■ What you are asked to do ■
Return every line of the data exactly as it stands.

■ Supplied data ■
-- ==== Sys2Proof/Laws/Float.lean ====
section
/-! SUPPORT. What the numeric primitives give on NaN, infinities and zeros (R11 to R15), and the shape of the free
values of `LN` (R14; logs 1 and 2). -/

namespace Sys2Proof

set_option exponentiation.threshold 4096 in
/-- The magnitude of 1.0 as a power with a variable exponent, so that elaboration need not write the number out. -/
theorem unit_eq_pow {e : Nat} (h : e = 1074) : F64.unit = 2 ^ e := by subst h; unfold F64.unit; rfl

set_option exponentiation.threshold 4096 in
/-- The magnitude of 2^1024 as a power with a variable exponent. -/
theorem limit_eq_pow {e : Nat} (h : e = 2098) : F64.limit = 2 ^ e := by subst h; unfold F64.limit; rfl

theorem unit_pos : 0 < F64.unit := by
  obtain ⟨e, h⟩ : ∃ e, e = 1074 := ⟨_, rfl⟩
  rw [unit_eq_pow h]; exact Nat.two_pow_pos e

theorem limit_pos : 0 < F64.limit := by
  obtain ⟨e, h⟩ : ∃ e, e = 2098 := ⟨_, rfl⟩
  rw [limit_eq_pow h]; exact Nat.two_pow_pos e

theorem unit_ne_zero : F64.unit ≠ 0 := Nat.ne_of_gt unit_pos

section NaN
variable (x : F64)

@[simp] theorem fneg_nan : fneg .nan = .nan := rfl
@[simp] theorem fadd_nan_left : fadd .nan x = .nan := rfl
@[simp] theorem fadd_nan_right : fadd x .nan = .nan := by cases x <;> rfl
@[simp] theorem fsub_nan_left : fsub .nan x = .nan := rfl
@[simp] theorem fsub_nan_right : fsub x .nan = .nan := by cases x <;> rfl
@[simp] theorem fmul_nan_left : fmul .nan x = .nan := rfl
@[simp] theorem fmul_nan_right : fmul x .nan = .nan := by cases x <;> rfl
@[simp] theorem fdiv_nan_left : fdiv .nan x = .nan := rfl
@[simp] theorem fdiv_nan_right : fdiv x .nan = .nan := by cases x <;> rfl
@[simp] theorem floor64_nan : floor64 .nan = .nan := rfl
@[simp] theorem ceil64_nan : ceil64 .nan = .nan := rfl
@[simp] theorem LN_nan : LN .nan = .nan := rfl
@[simp] theorem LOG2_nan : LOG2 .nan = .nan := rfl
@[simp] theorem POW2_nan : POW2 .nan = .nan := rfl
@[simp] theorem flt_nan_left : flt .nan x = false := rfl
@[simp] theorem flt_nan_right : flt x .nan = false := by cases x <;> rfl
@[simp] theorem fgt_nan_left : fgt .nan x = false := flt_nan_right x
@[simp] theorem fgt_nan_right : fgt x .nan = false := rfl
@[simp] theorem fle_nan_left : fle .nan x = false := rfl
@[simp] theorem fle_nan_right : fle x .nan = false := by cases x <;> rfl
@[simp] theorem feq_nan_left : feq .nan x = false := by cases x <;> rfl
@[simp] theorem feq_nan_right : feq x .nan = false := by cases x <;> rfl

end NaN

section Infinities

@[simp] theorem floor64_inf (s : Bool) : floor64 (.inf s) = .inf s := rfl
@[simp] theorem ceil64_inf (s : Bool) : ceil64 (.inf s) = .inf s := rfl
@[simp] theorem fadd_inf_fin (s t : Bool) (n : Nat) : fadd (.inf s) (.fin t n) = .inf s := rfl
@[simp] theorem fadd_fin_inf (s t : Bool) (m : Nat) : fadd (.fin s m) (.inf t) = .inf t := rfl
@[simp] theorem fsub_inf_fin (s t : Bool) (n : Nat) : fsub (.inf s) (.fin t n) = .inf s := rfl
@[simp] theorem fsub_fin_inf (s t : Bool) (m : Nat) : fsub (.fin s m) (.inf t) = .inf (!t) := rfl
@[simp] theorem fdiv_inf_fin (s t : Bool) (n : Nat) : fdiv (.inf s) (.fin t n) = .inf (s ^^ t) := rfl
@[simp] theorem fdiv_fin_inf (s t : Bool) (m : Nat) : fdiv (.fin s m) (.inf t) = .fin (s ^^ t) 0 := rfl
@[simp] theorem POW2_inf (s : Bool) : POW2 (.inf s) = if s then .fin false 0 else .inf false := rfl

end Infinities

/-! ### Rounding zero, and the exact cases it settles -/

@[simp] theorem roundMag_zero (den : Nat) : roundMag 0 den = 0 := by
  simp [roundMag]

@[simp] theorem roundF64_zero (s : Bool) (den : Nat) : roundF64 s 0 den = .fin s 0 := by
  have h : ¬ F64.limit ≤ 0 := Nat.not_le.mpr limit_pos
  simp [roundF64, h]

/-- A zero divided by a nonzero finite datum is a zero (R11). -/
theorem fdiv_zero_fin (s t : Bool) {n : Nat} (hn : n ≠ 0) : fdiv (.fin s 0) (.fin t n) = .fin (s ^^ t) 0 := by
  simp [fdiv, hn]

/-! ### The logarithm -/

set_option exponentiation.threshold 4096 in
/-- `LN2` is a positive finite datum. -/
theorem ln2_eq_fin : ∃ m, m ≠ 0 ∧ ln2 = .fin false m := by
  refine ⟨_, ?_, ln2.eq_1⟩
  exact Nat.mul_ne_zero (Nat.ne_of_gt (Nat.add_pos_left (Nat.two_pow_pos 52) _)) (Nat.ne_of_gt (Nat.two_pow_pos _))

theorem LN_two : LN (F64.ofNat 2) = ln2 := by
  have h := unit_pos
  have h1 : 2 * F64.unit ≠ 0 := by omega
  have h2 : 2 * F64.unit ≠ F64.unit := by omega
  simp [LN, F64.ofNat, unit_ne_zero, h2]

theorem LOG2_eq (x : F64) : LOG2 x = fdiv (LN x) ln2 := by rw [LOG2, LN_two]

@[simp] theorem LN_inf (s : Bool) : LN (.inf s) = if s then .nan else .inf false := rfl

@[simp] theorem LN_zero (s : Bool) : LN (.fin s 0) = .inf true := rfl

theorem LN_negative {m : Nat} (h : m ≠ 0) : LN (.fin true m) = .nan := by simp [LN, h]

theorem LN_one : LN (.fin false F64.unit) = .fin false 0 := by simp [LN, unit_ne_zero]

/-- `LOG2` of a zero is minus infinity (R14, R26). -/
theorem LOG2_zero (s : Bool) : LOG2 (.fin s 0) = .inf true := by
  obtain ⟨m, -, hm⟩ := ln2_eq_fin
  rw [LOG2_eq, hm]; rfl

/-- `LOG2` of plus infinity is plus infinity (R14, R26). -/
theorem LOG2_inf : LOG2 (.inf false) = .inf false := by
  obtain ⟨m, -, hm⟩ := ln2_eq_fin
  rw [LOG2_eq, hm]; rfl

/-- `LOG2` of 1.0 is `+0.0` (R14). -/
theorem LOG2_one : LOG2 (.fin false F64.unit) = .fin false 0 := by
  obtain ⟨m, hm0, hm⟩ := ln2_eq_fin
  rw [LOG2_eq, LN_one, hm, fdiv_zero_fin _ _ hm0]; rfl

/-- `LOG2` of a negative value is a NaN (R14, R26). -/
theorem LOG2_negative {m : Nat} (h : m ≠ 0) : LOG2 (.fin true m) = .nan := by
  rw [LOG2_eq, LN_negative h]; rfl

@[simp] theorem LOG2_neg_inf : LOG2 (.inf true) = .nan := rfl

end Sys2Proof
end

■ Expected answer ■
-- ==== Sys2Proof/Laws/Float.lean ====
section
/-! SUPPORT. What the numeric primitives give on NaN, infinities and zeros (R11 to R15), and the shape of the free
values of `LN` (R14; logs 1 and 2). -/

namespace Sys2Proof

set_option exponentiation.threshold 4096 in
/-- The magnitude of 1.0 as a power with a variable exponent, so that elaboration need not write the number out. -/
theorem unit_eq_pow {e : Nat} (h : e = 1074) : F64.unit = 2 ^ e := by subst h; unfold F64.unit; rfl

set_option exponentiation.threshold 4096 in
/-- The magnitude of 2^1024 as a power with a variable exponent. -/
theorem limit_eq_pow {e : Nat} (h : e = 2098) : F64.limit = 2 ^ e := by subst h; unfold F64.limit; rfl

theorem unit_pos : 0 < F64.unit := by
  obtain ⟨e, h⟩ : ∃ e, e = 1074 := ⟨_, rfl⟩
  rw [unit_eq_pow h]; exact Nat.two_pow_pos e

theorem limit_pos : 0 < F64.limit := by
  obtain ⟨e, h⟩ : ∃ e, e = 2098 := ⟨_, rfl⟩
  rw [limit_eq_pow h]; exact Nat.two_pow_pos e

theorem unit_ne_zero : F64.unit ≠ 0 := Nat.ne_of_gt unit_pos

section NaN
variable (x : F64)

@[simp] theorem fneg_nan : fneg .nan = .nan := rfl
@[simp] theorem fadd_nan_left : fadd .nan x = .nan := rfl
@[simp] theorem fadd_nan_right : fadd x .nan = .nan := by cases x <;> rfl
@[simp] theorem fsub_nan_left : fsub .nan x = .nan := rfl
@[simp] theorem fsub_nan_right : fsub x .nan = .nan := by cases x <;> rfl
@[simp] theorem fmul_nan_left : fmul .nan x = .nan := rfl
@[simp] theorem fmul_nan_right : fmul x .nan = .nan := by cases x <;> rfl
@[simp] theorem fdiv_nan_left : fdiv .nan x = .nan := rfl
@[simp] theorem fdiv_nan_right : fdiv x .nan = .nan := by cases x <;> rfl
@[simp] theorem floor64_nan : floor64 .nan = .nan := rfl
@[simp] theorem ceil64_nan : ceil64 .nan = .nan := rfl
@[simp] theorem LN_nan : LN .nan = .nan := rfl
@[simp] theorem LOG2_nan : LOG2 .nan = .nan := rfl
@[simp] theorem POW2_nan : POW2 .nan = .nan := rfl
@[simp] theorem flt_nan_left : flt .nan x = false := rfl
@[simp] theorem flt_nan_right : flt x .nan = false := by cases x <;> rfl
@[simp] theorem fgt_nan_left : fgt .nan x = false := flt_nan_right x
@[simp] theorem fgt_nan_right : fgt x .nan = false := rfl
@[simp] theorem fle_nan_left : fle .nan x = false := rfl
@[simp] theorem fle_nan_right : fle x .nan = false := by cases x <;> rfl
@[simp] theorem feq_nan_left : feq .nan x = false := by cases x <;> rfl
@[simp] theorem feq_nan_right : feq x .nan = false := by cases x <;> rfl

end NaN

section Infinities

@[simp] theorem floor64_inf (s : Bool) : floor64 (.inf s) = .inf s := rfl
@[simp] theorem ceil64_inf (s : Bool) : ceil64 (.inf s) = .inf s := rfl
@[simp] theorem fadd_inf_fin (s t : Bool) (n : Nat) : fadd (.inf s) (.fin t n) = .inf s := rfl
@[simp] theorem fadd_fin_inf (s t : Bool) (m : Nat) : fadd (.fin s m) (.inf t) = .inf t := rfl
@[simp] theorem fsub_inf_fin (s t : Bool) (n : Nat) : fsub (.inf s) (.fin t n) = .inf s := rfl
@[simp] theorem fsub_fin_inf (s t : Bool) (m : Nat) : fsub (.fin s m) (.inf t) = .inf (!t) := rfl
@[simp] theorem fdiv_inf_fin (s t : Bool) (n : Nat) : fdiv (.inf s) (.fin t n) = .inf (s ^^ t) := rfl
@[simp] theorem fdiv_fin_inf (s t : Bool) (m : Nat) : fdiv (.fin s m) (.inf t) = .fin (s ^^ t) 0 := rfl
@[simp] theorem POW2_inf (s : Bool) : POW2 (.inf s) = if s then .fin false 0 else .inf false := rfl

end Infinities

/-! ### Rounding zero, and the exact cases it settles -/

@[simp] theorem roundMag_zero (den : Nat) : roundMag 0 den = 0 := by
  simp [roundMag]

@[simp] theorem roundF64_zero (s : Bool) (den : Nat) : roundF64 s 0 den = .fin s 0 := by
  have h : ¬ F64.limit ≤ 0 := Nat.not_le.mpr limit_pos
  simp [roundF64, h]

/-- A zero divided by a nonzero finite datum is a zero (R11). -/
theorem fdiv_zero_fin (s t : Bool) {n : Nat} (hn : n ≠ 0) : fdiv (.fin s 0) (.fin t n) = .fin (s ^^ t) 0 := by
  simp [fdiv, hn]

/-! ### The logarithm -/

set_option exponentiation.threshold 4096 in
/-- `LN2` is a positive finite datum. -/
theorem ln2_eq_fin : ∃ m, m ≠ 0 ∧ ln2 = .fin false m := by
  refine ⟨_, ?_, ln2.eq_1⟩
  exact Nat.mul_ne_zero (Nat.ne_of_gt (Nat.add_pos_left (Nat.two_pow_pos 52) _)) (Nat.ne_of_gt (Nat.two_pow_pos _))

theorem LN_two : LN (F64.ofNat 2) = ln2 := by
  have h := unit_pos
  have h1 : 2 * F64.unit ≠ 0 := by omega
  have h2 : 2 * F64.unit ≠ F64.unit := by omega
  simp [LN, F64.ofNat, unit_ne_zero, h2]

theorem LOG2_eq (x : F64) : LOG2 x = fdiv (LN x) ln2 := by rw [LOG2, LN_two]

@[simp] theorem LN_inf (s : Bool) : LN (.inf s) = if s then .nan else .inf false := rfl

@[simp] theorem LN_zero (s : Bool) : LN (.fin s 0) = .inf true := rfl

theorem LN_negative {m : Nat} (h : m ≠ 0) : LN (.fin true m) = .nan := by simp [LN, h]

theorem LN_one : LN (.fin false F64.unit) = .fin false 0 := by simp [LN, unit_ne_zero]

/-- `LOG2` of a zero is minus infinity (R14, R26). -/
theorem LOG2_zero (s : Bool) : LOG2 (.fin s 0) = .inf true := by
  obtain ⟨m, -, hm⟩ := ln2_eq_fin
  rw [LOG2_eq, hm]; rfl

/-- `LOG2` of plus infinity is plus infinity (R14, R26). -/
theorem LOG2_inf : LOG2 (.inf false) = .inf false := by
  obtain ⟨m, -, hm⟩ := ln2_eq_fin
  rw [LOG2_eq, hm]; rfl

/-- `LOG2` of 1.0 is `+0.0` (R14). -/
theorem LOG2_one : LOG2 (.fin false F64.unit) = .fin false 0 := by
  obtain ⟨m, hm0, hm⟩ := ln2_eq_fin
  rw [LOG2_eq, LN_one, hm, fdiv_zero_fin _ _ hm0]; rfl

/-- `LOG2` of a negative value is a NaN (R14, R26). -/
theorem LOG2_negative {m : Nat} (h : m ≠ 0) : LOG2 (.fin true m) = .nan := by
  rw [LOG2_eq, LN_negative h]; rfl

@[simp] theorem LOG2_neg_inf : LOG2 (.inf true) = .nan := rfl

end Sys2Proof
end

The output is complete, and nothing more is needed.